▸ THE PROBLEM
Restate word for word the lines of the records below, starting at the line that contains "registers and doorbell" and ending at the line that contains "def State.fnWrite (s", with both of those lines included and nothing else.

(Source records)

[Start of Attachment]

/-- EN of an admin pair in force written 0: what has not started ends with KILLED, and the pair goes once the rest has completed. -/
def State.aqClose (s : State) (fn : Nat) : State :=
  let q := s.fld fn offAqCfg 25 16
  let s1 := s.setFld fn offAqCfg 63 63 1
  (match s.queue? q with
   | some x => x.descs.foldl (fun (s : State) (d : Desc) => if d.started then s else (s.killDesc q d.hseq).1) (s1.modQueue q (fun x => { x with toFetch := 0 }))
   | none => s1).feDone

/-- A ring comes into force: its count of records starts anew (R403, R549). -/
def Ring.fresh (r : Ring) : Ring := { r with written := 0, consumed := 0, gap := 0 }

/-- What follows the change of EN of a function register from `was` to what it holds now. -/
def State.fnEnable (s : State) (fn off : Nat) (was : Bool) : State :=
  let now := s.fld fn off 0 0 == 1
  if now == was then s
  else match s.pitchOfFn fn with
    | none => if off = offAqCfg then (if now then (if s.aqReady fn then s.aqCreate fn else s)
        else if s.fld fn offAqCfg 1 1 = 1 then s.aqClose fn else s) else s
    | some p =>
      let idle := (s.inFlight p).isEmpty
      let later := fun (f : State → State) => if idle then f s else s.setFld fn off 63 63 1
      if off = offAqCfg then (if now then (if s.aqReady fn then s.aqCreate fn else s)
        else if s.fld fn offAqCfg 1 1 = 1 then s.aqClose fn else s)
      else if off = offPsb then (if now then s.writePsb p else s)
      else if off = offFctBase then later (fun s => s.fctEffect p)
      else if off = offRclBase then
        -- records dropped before stay to be told by the next record's LOST (R237)
        (if now then { s with rcl := s.rcl.setIfInBounds p { s.rcl[p]?.getD Ring.zero with written := 0, consumed := 0 } } else s)
      else if 0x1000 ≤ off ∧ off < 0x1200 then later (fun s => s.pkrEffect p ((off - 0x1000) / 32))
      else if off = offPktbl then later (fun s => s.tableEffect p)
      else if off = offDbk then
        (if now then { s with dbk := s.dbk.setIfInBounds p ((s.dbk[p]?.getD Ring.zero).fresh) } else s)
      else if off = offFlt then
        (if now then { s with flt := s.flt.setIfInBounds p ((s.flt[p]?.getD Ring.zero).fresh) } else s)
      else if 0x1900 ≤ off ∧ off < 0x1980 then later (fun s => s.setFld fn off 1 1 (b2n now))
      else if 0x2000 ≤ off ∧ off < 0x2800 then (s.setFld fn off 63 63 1).boxEffect p true ((off - 0x2000) / 8)
      else if 0x2800 ≤ off ∧ off < 0x3000 then (s.setFld fn off 63 63 1).boxEffect p false ((off - 0x2800) / 8)
      else s

/-! ### The fence table (R349) -/

/-- The state with PT_FNDEF showing an operation's outcome. -/
def State.fnShow (s : State) (fn i op : Nat) (owner : Option Nat) (done : Bool) : State :=
  s.setRaw fn offFnDef (i + op * 2 ^ 13 + owner.getD 0 * 2 ^ 16 + b2n owner.isSome * 2 ^ 26 + (if done then 1 else 2) * 2 ^ 28)

/-- A fence operation (Table 14-4). -/
def State.fenceOp (s : State) (fn i op owner : Nat) : State :=
  match s.servedPitch fn with
  | none => s
  | some p =>
    let r := s.fenceRange p
    let refused := s.fnShow fn i op none false
    if i < r.1 ∨ r.1 + r.2 ≤ i then refused
    else match op, s.fence? i with
      | 0, f => s.fnShow fn i op (f.map (·.owner)) true
      | 1, none =>
        let isSq := (match s.queue? owner with
          | some x => !x.isCq && x.fn == fn
          | none => false)
        if !isSq || (s.fenceWordFails p i).isSome then refused
        else
          let s1 := s.writeDev p none .write none ((s.fenceArea p).1 + 8 * (i - r.1)) (List.replicate 8 0) false
          { s1 with fe := { s1.fe with fences := Tab.put s1.fe.fences i ⟨owner, 0, none⟩ } }.fnShow fn i op (some owner) true
      | 2, some f =>
        let waited := s.fe.queues.any (fun e => match e.2.head? with
          | some d => !e.2.isCq && d.op == 2 && d.blocked && d.fence == i
          | none => false)
        if waited || f.writing.isSome then refused
        else { s with fe := { s.fe with fences := Tab.del s.fe.fences i } }.fnShow fn i op none true
      | _, _ => refused

/-! ### Writes of function registers (R541, R542) -/

/-- Whether a function's registers serve: those of an idle function, and of the PF while it owns no pitch, ignore writes but for the
few of R542. -/
def State.fnTakes (s : State) (fn off : Nat) : Bool :=
  (s.servedPitch fn).isSome
    || (fn == 0 && ((decide (offAqCfg ≤ off) && decide (off ≤ offDba)) || (decide (0x1400 ≤ off) && decide (off < 0x1420))
        || (decide (0x3000 ≤ off) && decide (off < 0x3040))))

/-- A write of an MSI-X table entry's half: address, or data and vector control. -/
def State.msixWrite (s : State) (fn off v : Nat) : State :=
  let k := (off - offMsix) / 16
  if off % 16 = 0 then s.modMsi fn k (fun m => { m with addr := BitVec.ofNat 64 (v - v % 4) })
  else
    let s1 := s.modMsi fn k (fun m => { m with data := BitVec.ofNat 32 v })
    if bit v 32 then s1.modMsi fn k (fun m => { m with mask := true }) else s1.unmask fn k

/-- A write of a function register that takes effect or is ignored as a whole. -/
def State.fnStore (s : State) (fn off v : Nat) : State :=
  let old := s.raw fn off
  if differs v old (s.fnFixed fn off) then s
  else
    let s1 := s.setRaw fn off (blend old v (fnRw off))
    let s2 := if off = offDumpBase && bit v 3 then s1.setFld fn off 2 2 0 else s1
    if (fnGuard off = some off) then s2.fnEnable fn off (bit old 0) else s2

/-- A write of a register of a function's block that serves. -/
def State.fnApply (s : State) (fn off v : Nat) : State :=
  if offMsix ≤ off ∧ off < offPba then (if (off - offMsix) / 16 < s.tableSize fn then s.msixWrite fn off v else s)
  else if 0x1400 ≤ off ∧ off < 0x1600 ∧ s.tableSize fn ≤ (off - 0x1400) / 8 then s
  else if off = offFnDef then s.fenceOp fn (bits v 12 0) (bits v 14 13) (bits v 25 16)
  else s.fnStore fn off v

/-- A write of a register of a function's block; a primary sends it to its secondary as well (R481). The PF's admin registers and doorbell
array are the installer's while it owns no pitch (R542). -/
def State.fnWrite (s : State) (fn off v : Nat) : State :=
  if !s.fnTakes fn off || s.dieDown then s
  else if fn = 0 && (s.servedPitch 0).isNone && decide (offAqCfg ≤ off) && decide (off ≤ offDba) then
    s.installerWrite off (s.raw 0 off) v none (differs v (s.raw 0 off) (s.fnFixed 0 off)) (fun s => s.fnStore 0 off v)
  else (s.pairCopy (.reg fn off (BitVec.ofNat 64 v))).fnApply fn off v

/-- A fence operation as a write of PT_FNDEF. -/
def State.fnDefine (s : State) (fn i op owner : Nat) : State := s.fnWrite fn offFnDef (i + op * 2 ^ 13 + owner * 2 ^ 16)

/-- FENCE_QUERY. -/
def execFenceQuery (fn : FnId) (i : FenceId) (s : State) : Res :=
  let s := s.settleHost fn
  .next (s.fnDefine fn i 0 0)

/-- FENCE_DEFINE. -/
def execFenceDefine (fn : FnId) (i : FenceId) (owner : QueueId) (s : State) : Res :=
  let s := s.settleHost fn
  .next (s.fnDefine fn i 1 owner)

/-- FENCE_UNDEFINE. -/
def execFenceUndefine (fn : FnId) (i : FenceId) (s : State) : Res :=
  let s := s.settleHost fn
  .next (s.fnDefine fn i 2 0)

/-- AQ_ENABLE: a value with EN set is written to PT_AQ_CFG. -/
def execAqEnable (fn : FnId) (v : W64) (s : State) : Res :=
  let s := s.settleHost fn
  .next (if s.fnThere fn then s.fnWrite fn offAqCfg (setBits v.toNat 0 0 1) else s)

/-- AQ_DISABLE: EN of PT_AQ_CFG is written 0, the other fields as they read. -/
def execAqDisable (fn : FnId) (s : State) : Res :=
  let s := s.settleHost fn
  .next (if s.fnThere fn then s.fnWrite fn offAqCfg (setBits (s.raw fn offAqCfg) 0 0 0) else s)

/-- PSB_ENABLE: a value with EN set is written to PT_PSB_BASE. -/
def execPsbEnable (fn : FnId) (v : W64) (s : State) : Res :=
  let s := s.settleHost fn
  .next (if s.fnThere fn then s.fnWrite fn offPsb (setBits v.toNat 0 0 1) else s)

/-- DUMP_RELEASE: RELEASE of PT_DUMP_BASE is written 1, the other fields as they read. -/
def execDumpRelease (fn : FnId) (s : State) : Res :=
  let s := s.settleHost fn
  .next (if s.fnThere fn then s.fnWrite fn offDumpBase (setBits (s.raw fn offDumpBase) 3 3 1) else s)

/-- Whether a change of EN of a pitch's register waits and may take effect: the pitch has no launch in flight. -/
def State.enDue (s : State) (p off : Nat) : Bool := s.pfld p off 63 63 == 1 && (s.inFlight p).isEmpty

/-- PKR_EN_EFFECT. -/
def execPkrEnEffect (p : PitchId) (n : RegionId) (s : State) : Res := .next (if s.enDue p (offPkr n) then s.pkrEffect p n else s)

/-- TABLE_AREA_ENABLE. -/
def execTableAreaEnable (p : PitchId) (s : State) : Res := .next (if s.enDue p offPktbl then s.tableEffect p else s)

/-- FCT_EN_EFFECT. -/
def execFctEnEffect (p : PitchId) (s : State) : Res := .next (if s.enDue p offFctBase then s.fctEffect p else s)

[End of Attachment]

▸ RESPONSE
/-- A write of a register of a function's block; a primary sends it to its secondary as well (R481). The PF's admin registers and doorbell
array are the installer's while it owns no pitch (R542). -/
def State.fnWrite (s : State) (fn off v : Nat) : State :=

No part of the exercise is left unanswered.